Quedan prácticamente cuatro semanas para que concluya el año y las alarmas que se han encendido con respecto a la desaceleración que seguirá experimentando la economía en 2025 no dejan de encenderse. Los primeros datos oportunos para indicadores mensuales del cuarto trimestre continúan mostrando que la economía mexicana cerrará el año con un crecimiento cercano al 1.5 por ciento anual.
Si 2024 efectivamente concluye su crecimiento alrededor de dicha cifra, lo que sabremos a finales de enero del próximo año, los riesgos de una recesión moderada en 2025 comenzarán a hacerse más latentes. Sabemos que los cambios de administración a nivel federal conllevan una desaceleración de la tasa de crecimiento anual de al menos dos puntos porcentuales y de tres puntos porcentuales en promedio.
Bajo esa premisa, si el patrón que hemos visto en los cambios de sexenio de este siglo se mantiene, la tasa de crecimiento para 2025 podría oscilar entre -0.5 por ciento y -1.5 por ciento anual. De hecho, si contemplamos el balance de riesgos para el crecimiento, son más los elementos que implican riesgos a la baja que los pocos que sobresalen al alza. Por ello, la pregunta que permanece es, después de conocer los recortes que implementará al gasto público el próximo año, si será posible encontrar espacio para una estrategia de impulso contracíclico.
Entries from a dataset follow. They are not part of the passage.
-- ==== Sys2Proof/Machine/OpsBoot.lean ====
section
/-! DEFINITION. The ROM boot: image checks, steps B1 to B11 and what a failed one leaves (R95, R384, R390, R430 to R437). -/
namespace Sys2Proof.Machine

/-! ### Image checks (B5, B6) -/

/-- Kinds a class must supply (R83). -/
def mandatoryKinds : Nat → List Nat
  | 0 => [0, 1, 2, 3, 0x1F]
  | 1 => [0, 1, 2, 3, 4, 5, 0x1F]
  | 2 => [0, 1, 3, 0x1F]
  | _ => [1, 2, 3, 4, 5, 6, 7, 8, 9, 0xA, 0x1F]

/-- Cap on BUDGET per class (R97). -/
def budgetCap : Nat → Nat | 0 => 4096 | 1 => 8192 | 2 => 16384 | _ => 4194304

/-- Code and entry table of each class of a bundle. -/
def bundleClasses (b : Bundle) : List (Nat × List Word × List Entry) :=
  [(0, b.code0, b.entries0), (1, b.code1, b.entries1), (2, b.code2, b.entries2), (3, b.code3, b.entries3)]

/-- Directory entries in use: the first SECTION_COUNT (R93). -/
def Image.sectionList (img : Image) : List DirEntry := img.dir.take img.sections.toNat

/-- Length in bytes of the section of a type, if the bundle has one. -/
def Image.sectionLen (img : Image) (type : Nat) : Option Nat :=
  (img.sectionList.find? fun (e : DirEntry) => e.type.toNat == type).map fun e => e.length.toNat

/-- Two directory entries that share a byte. -/
def DirEntry.overlaps (a b : DirEntry) : Bool :=
  decide (a.offset.toNat < b.offset.toNat + b.length.toNat) && decide (b.offset.toNat < a.offset.toNat + a.length.toNat)

/-- Check 4 of R95 on the directory: entries within TOTAL_LEN, none overlapping, code sections of at most 1 MiB in whole words, a PARAM image of
0x0350 to 65 536 whole entries. -/
def Image.dirOk (img : Image) : Bool :=
  let l := img.sectionList
  (l.all fun e => decide (e.offset.toNat + e.length.toNat ≤ img.totalLen.toNat)) &&
  decide (l.Pairwise fun a b => a.overlaps b = false) &&
  (l.all fun e => !(decide (1 ≤ e.type.toNat) && decide (e.type.toNat ≤ 4)) || (decide (e.length.toNat ≤ 1048576) && e.length.toNat % 4 == 0)) &&
  (match img.sectionLen 0x20 with
   | some n => n % 8 == 0 && decide (0x350 * 8 ≤ n) && decide (n ≤ 65536 * 8)
   | none => false)

/-- Check 3 of R95: the attestation names this bundle, its digest of each code section is that section's, and it covers every property of
R97 for every entry point. DESIGN CHOICE: an attestation that leaves a property of R97 out fails this check; R97 gives it no number. -/
def Image.attestOk (img : Image) : Bool :=
  img.attest.bundleId == img.bundle.id &&
  ((img.sectionList.filter fun e => decide (1 ≤ e.type.toNat) && decide (e.type.toNat ≤ 4)).all fun e =>
    (sget e.type.toNat img.attest.code).isSome && sget e.type.toNat img.attest.code == sget e.type.toNat img.codeHash) &&
  (bundleClasses img.bundle).all fun c => c.2.2.all fun e => sget (c.1 * 256 + e.kind.toNat) img.attest.props == some 0x7F

/-- The first check of R95 that a bundle fails; 0: none. Code words are those of the code section of the class. -/
def bundleCheck (img : Image) (rom : Nat) : Nat :=
  let b := img.bundle
  let cs := bundleClasses b
  let words (c : Nat) : Nat := (img.sectionLen (c + 1)).getD 0 / 4
  let kindsOk (c : Nat × List Word × List Entry) : Bool :=
    let ks := c.2.2.map fun e => e.kind.toNat
    ks.length ≤ 64 && decide ks.Nodup && ((mandatoryKinds c.1).all fun k => ks.contains k) &&
      c.2.2.all fun e => decide (e.codeOffset.toNat < words c.1) && (match e.vector with | some v => decide (v < words c.1) | none => true)
  let budgetOk (c : Nat × List Word × List Entry) : Bool :=
    c.2.2.all fun e => match sget (c.1 * 256 + e.kind.toNat) img.attest.worst with
      | some w => decide (w ≤ e.budget.toNat) && decide (e.budget.toNat ≤ budgetCap c.1)
      | none => false
  if !(img.magic == 0x424E595A && img.bformat == 2 && img.totalLen.toNat % 4096 == 0 && decide (img.totalLen.toNat ≤ 8388608) &&
      decide (1 ≤ img.sections.toNat) && decide (img.sections.toNat ≤ 16) && decide (img.minRom.toNat ≤ rom)) then 1
  else if !(img.contentDigest == img.contentHash && img.attestDigest == img.attestHash) then 2
  else if !img.attestOk then 3
  else if !img.dirOk then 4
  else if !(cs.all kindsOk) then 5
  else if !(cs.all budgetOk) then 6
  else 0

/-- The fields of a signature block have the values R389 gives them: the magic bytes 5A 49 4D 47, FORMAT 1, FLAGS 0, an SVN of at most 64, a
payload of whole 4 096 bytes and at most 8 MiB. -/
def SigBlock.formatOk (k : SigBlock) : Bool :=
  k.magic == 0x474D495A && k.format == 1 && k.flags == 0 && decide (k.svn.toNat ≤ 64) && k.payloadLen.toNat % 4096 == 0 &&
    decide (k.payloadLen.toNat ≤ 8388608)

/-- Section 0x0030's block verifies against the vendor key hash fuses (R390); its payload length is not held to whole 4 096 bytes, since a
section has no such bound (DEDUCED). -/
def Image.vendorOk (s : State) (img : Image) : Bool :=
  img.vendor.magic == 0x474D495A && img.vendor.format == 1 && img.vendor.flags == 0 && img.vendor.keyHash == s.sec.fuses.vendor &&
    img.vendor.ecdsaOk && img.vendor.mldsaOk && img.vendor.payloadDigest == img.vendorHash

/-- The code that B5 and B6 give an image (R390, R432, R435); 0: accepted. In Blank the owner key hash is not compared. -/
def imageCode (s : State) (img : Image) (rom : Nat) : Nat :=
  if !(img.block.formatOk && img.bundle.svn == img.block.svn) then 0x30
  else if s.lifecycle ≠ lcBlank && img.keyHash ≠ s.sec.fuses.owner then 0x31
  else if !img.block.ecdsaOk then 0x32
  else if !img.block.mldsaOk then 0x33
  else if img.block.payloadDigest != img.payloadHash then 0x34
  else if !Image.vendorOk s img then 0x35
  else if img.svn < s.sec.fuses.svn then 0x36
  else match bundleCheck img rom with | 0 => 0 | k => 0x40 + k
La duda es relevante porque, en medio de los riesgos a la baja para el crecimiento, hay dos que podrían modificar la dirección del panorama. El primero es el diseño de una política industrial planeada y ejecutada desde la Federación que permita fortalecer las cadenas de proveeduría locales y abatir los riesgos de suministro de insumos clave en la producción, como agua y energía. El segundo es la ejecución de una política de fortalecimiento de las capacidades de las ciudades para dinamizar el crecimiento.
Uno de los elementos que se haya en la intersección de ambos conjuntos de estrategias es la política fiscal. Esto se logra por la combinación de cuatro factores: a) gestión responsable de las finanzas públicas que transmita confianza entre empresas y hogares; b) manejo proactivo de la deuda pública que logre contener la transmisión de los riesgos institucionales a los costos de financiamiento; c) asignación presupuestaria para la promoción de la inversión y el gasto en capital; y d) la adopción de un marco tributario organizado con incentivos para promover la rentabilidad de las empresas.
Aunque en principio existen elementos para dudar que el Paquete Económico para el próximo año cumpla con estas cuatro funciones de forma integral, lo cierto es que hay diferentes aspectos que sí se podrían alienar con dichos objetivos. El diagnóstico que hace el Instituto Mexicano para la Competitividad (IMCO) de las ciudades a través del Índice de Competitividad Urbana 2024 nos ayuda a entender de qué forma.
Entre las ciudades que ocupan los primeros lugares en competitividad en nuestro país destacan los resultados balanceados en tres aspectos cruciales: seguridad pública, condiciones laborales y desarrollo económico. El éxito en materia de competitividad no se explica por avances en una sola dirección, sino por una mejora multidimensional, lo que muestra que el diseño de políticas públicas debe atender de forma simultánea estos retos.
La competitividad urbana va de la mano de condiciones que fomentan la formalidad de la ocupación de las personas, en ambientes donde la incidencia de delitos, como homicidios, es relativamente menor y las economías están más diversificadas, esto es, existe un mayor número de sectores que contribuyen a la generación de valor de las zonas metropolitanas.
Si uno de los objetivos de la nueva administración se enfoca en promover la creación de polos de desarrollo para explotar las vocaciones productivas de las diferentes regiones del país, el diagnóstico desde un balance amplio de las ventajas competitivas de las ciudades resulta indispensable. Es ahí donde la política fiscal, aún desde sus límites, puede encontrar enormes posibilidades para contribuir al crecimiento del país, no solo desde la ejecución del gasto público sino, sobre todo, desde la promoción de un clima de certidumbre que favorezca una perspectiva de planeación a largo plazo y, por qué no, también desde cierto impulso al crecimiento en el corto plazo.
El autor es Director de analítica de datos del IMCO y profesor de macroeconomía del ITAM.